AIM OF THE TASK: Please return the lines of the data that contain "noError".
▶
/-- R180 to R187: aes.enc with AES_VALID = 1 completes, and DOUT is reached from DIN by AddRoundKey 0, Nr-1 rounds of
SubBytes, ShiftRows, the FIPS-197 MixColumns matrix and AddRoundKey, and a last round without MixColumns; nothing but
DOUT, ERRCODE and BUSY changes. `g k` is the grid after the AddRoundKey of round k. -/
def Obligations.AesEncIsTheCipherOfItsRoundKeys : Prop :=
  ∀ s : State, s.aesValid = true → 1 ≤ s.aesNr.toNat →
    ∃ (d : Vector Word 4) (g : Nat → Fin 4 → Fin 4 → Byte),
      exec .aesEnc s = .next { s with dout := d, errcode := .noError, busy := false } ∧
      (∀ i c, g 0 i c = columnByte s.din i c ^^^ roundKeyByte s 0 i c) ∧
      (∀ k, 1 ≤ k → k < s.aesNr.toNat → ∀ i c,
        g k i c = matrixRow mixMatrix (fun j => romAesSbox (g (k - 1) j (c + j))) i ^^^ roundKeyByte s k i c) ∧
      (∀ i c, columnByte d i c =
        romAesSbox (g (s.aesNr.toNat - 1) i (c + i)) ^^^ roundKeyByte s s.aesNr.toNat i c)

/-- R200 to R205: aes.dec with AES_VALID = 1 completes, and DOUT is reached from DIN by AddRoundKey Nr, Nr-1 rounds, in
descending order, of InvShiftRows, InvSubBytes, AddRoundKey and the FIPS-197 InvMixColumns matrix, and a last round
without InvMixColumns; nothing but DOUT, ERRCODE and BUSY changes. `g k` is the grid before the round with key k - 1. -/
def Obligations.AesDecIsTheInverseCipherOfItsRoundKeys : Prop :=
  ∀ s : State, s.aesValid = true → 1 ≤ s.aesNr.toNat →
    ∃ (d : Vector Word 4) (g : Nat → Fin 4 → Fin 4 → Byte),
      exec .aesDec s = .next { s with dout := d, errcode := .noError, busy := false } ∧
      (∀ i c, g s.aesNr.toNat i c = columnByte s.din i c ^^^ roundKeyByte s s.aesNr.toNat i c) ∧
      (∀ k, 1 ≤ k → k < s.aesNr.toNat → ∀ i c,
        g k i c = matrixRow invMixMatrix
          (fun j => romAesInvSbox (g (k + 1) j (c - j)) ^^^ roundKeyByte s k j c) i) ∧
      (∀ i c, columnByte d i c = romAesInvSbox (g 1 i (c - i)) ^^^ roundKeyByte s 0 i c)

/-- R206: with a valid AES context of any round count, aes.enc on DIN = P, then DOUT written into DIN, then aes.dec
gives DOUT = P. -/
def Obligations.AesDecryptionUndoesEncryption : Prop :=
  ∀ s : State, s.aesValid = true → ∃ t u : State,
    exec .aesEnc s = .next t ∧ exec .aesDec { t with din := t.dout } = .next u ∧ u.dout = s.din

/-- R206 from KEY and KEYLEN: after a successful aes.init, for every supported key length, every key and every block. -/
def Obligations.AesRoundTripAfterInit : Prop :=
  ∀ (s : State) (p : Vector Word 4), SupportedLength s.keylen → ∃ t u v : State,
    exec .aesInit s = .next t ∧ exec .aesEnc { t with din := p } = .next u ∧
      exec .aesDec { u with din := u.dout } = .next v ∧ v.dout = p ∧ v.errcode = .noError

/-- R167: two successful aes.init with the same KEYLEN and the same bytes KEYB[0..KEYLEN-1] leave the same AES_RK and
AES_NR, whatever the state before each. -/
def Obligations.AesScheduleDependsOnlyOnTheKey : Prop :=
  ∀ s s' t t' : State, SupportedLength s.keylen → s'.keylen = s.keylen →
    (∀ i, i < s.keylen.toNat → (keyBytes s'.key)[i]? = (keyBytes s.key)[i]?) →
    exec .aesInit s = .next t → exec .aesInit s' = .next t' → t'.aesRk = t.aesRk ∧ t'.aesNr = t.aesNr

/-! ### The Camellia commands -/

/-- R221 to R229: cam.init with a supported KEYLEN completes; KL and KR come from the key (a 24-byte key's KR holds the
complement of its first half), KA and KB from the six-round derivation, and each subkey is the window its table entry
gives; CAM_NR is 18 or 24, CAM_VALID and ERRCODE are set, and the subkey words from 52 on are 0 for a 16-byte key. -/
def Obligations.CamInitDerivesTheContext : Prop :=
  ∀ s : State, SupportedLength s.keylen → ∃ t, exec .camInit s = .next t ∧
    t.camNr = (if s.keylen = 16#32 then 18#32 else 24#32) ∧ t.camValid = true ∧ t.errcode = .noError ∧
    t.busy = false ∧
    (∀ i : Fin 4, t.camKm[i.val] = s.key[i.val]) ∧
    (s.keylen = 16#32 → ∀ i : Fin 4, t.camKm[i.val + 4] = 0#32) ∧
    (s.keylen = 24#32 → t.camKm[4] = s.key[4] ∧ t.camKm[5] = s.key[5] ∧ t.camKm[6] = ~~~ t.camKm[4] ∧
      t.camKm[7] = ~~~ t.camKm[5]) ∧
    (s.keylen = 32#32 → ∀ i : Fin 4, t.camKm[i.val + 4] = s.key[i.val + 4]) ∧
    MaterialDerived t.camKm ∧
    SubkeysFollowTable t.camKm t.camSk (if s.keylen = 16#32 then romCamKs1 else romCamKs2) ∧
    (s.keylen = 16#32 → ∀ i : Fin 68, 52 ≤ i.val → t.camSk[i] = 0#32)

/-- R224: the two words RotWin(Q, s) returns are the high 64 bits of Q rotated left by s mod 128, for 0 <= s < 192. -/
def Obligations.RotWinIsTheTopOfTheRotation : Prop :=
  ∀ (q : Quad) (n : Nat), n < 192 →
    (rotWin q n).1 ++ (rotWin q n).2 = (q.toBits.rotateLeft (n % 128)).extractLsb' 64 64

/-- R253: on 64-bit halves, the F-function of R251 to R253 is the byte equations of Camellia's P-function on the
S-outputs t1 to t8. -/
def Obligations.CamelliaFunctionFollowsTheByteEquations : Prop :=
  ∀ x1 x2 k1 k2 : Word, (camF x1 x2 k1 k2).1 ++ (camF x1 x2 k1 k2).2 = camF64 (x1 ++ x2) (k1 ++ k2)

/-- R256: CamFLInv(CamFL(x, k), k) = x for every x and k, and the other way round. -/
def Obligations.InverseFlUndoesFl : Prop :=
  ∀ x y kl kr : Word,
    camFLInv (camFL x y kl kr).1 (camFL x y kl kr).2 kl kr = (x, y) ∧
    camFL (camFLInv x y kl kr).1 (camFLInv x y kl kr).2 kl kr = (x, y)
◀
RESPONSE TO THE TASK:
      exec .aesEnc s = .next { s with dout := d, errcode := .noError, busy := false } ∧
      exec .aesDec s = .next { s with dout := d, errcode := .noError, busy := false } ∧
      exec .aesDec { u with din := u.dout } = .next v ∧ v.dout = p ∧ v.errcode = .noError
    t.camNr = (if s.keylen = 16#32 then 18#32 else 24#32) ∧ t.camValid = true ∧ t.errcode = .noError ∧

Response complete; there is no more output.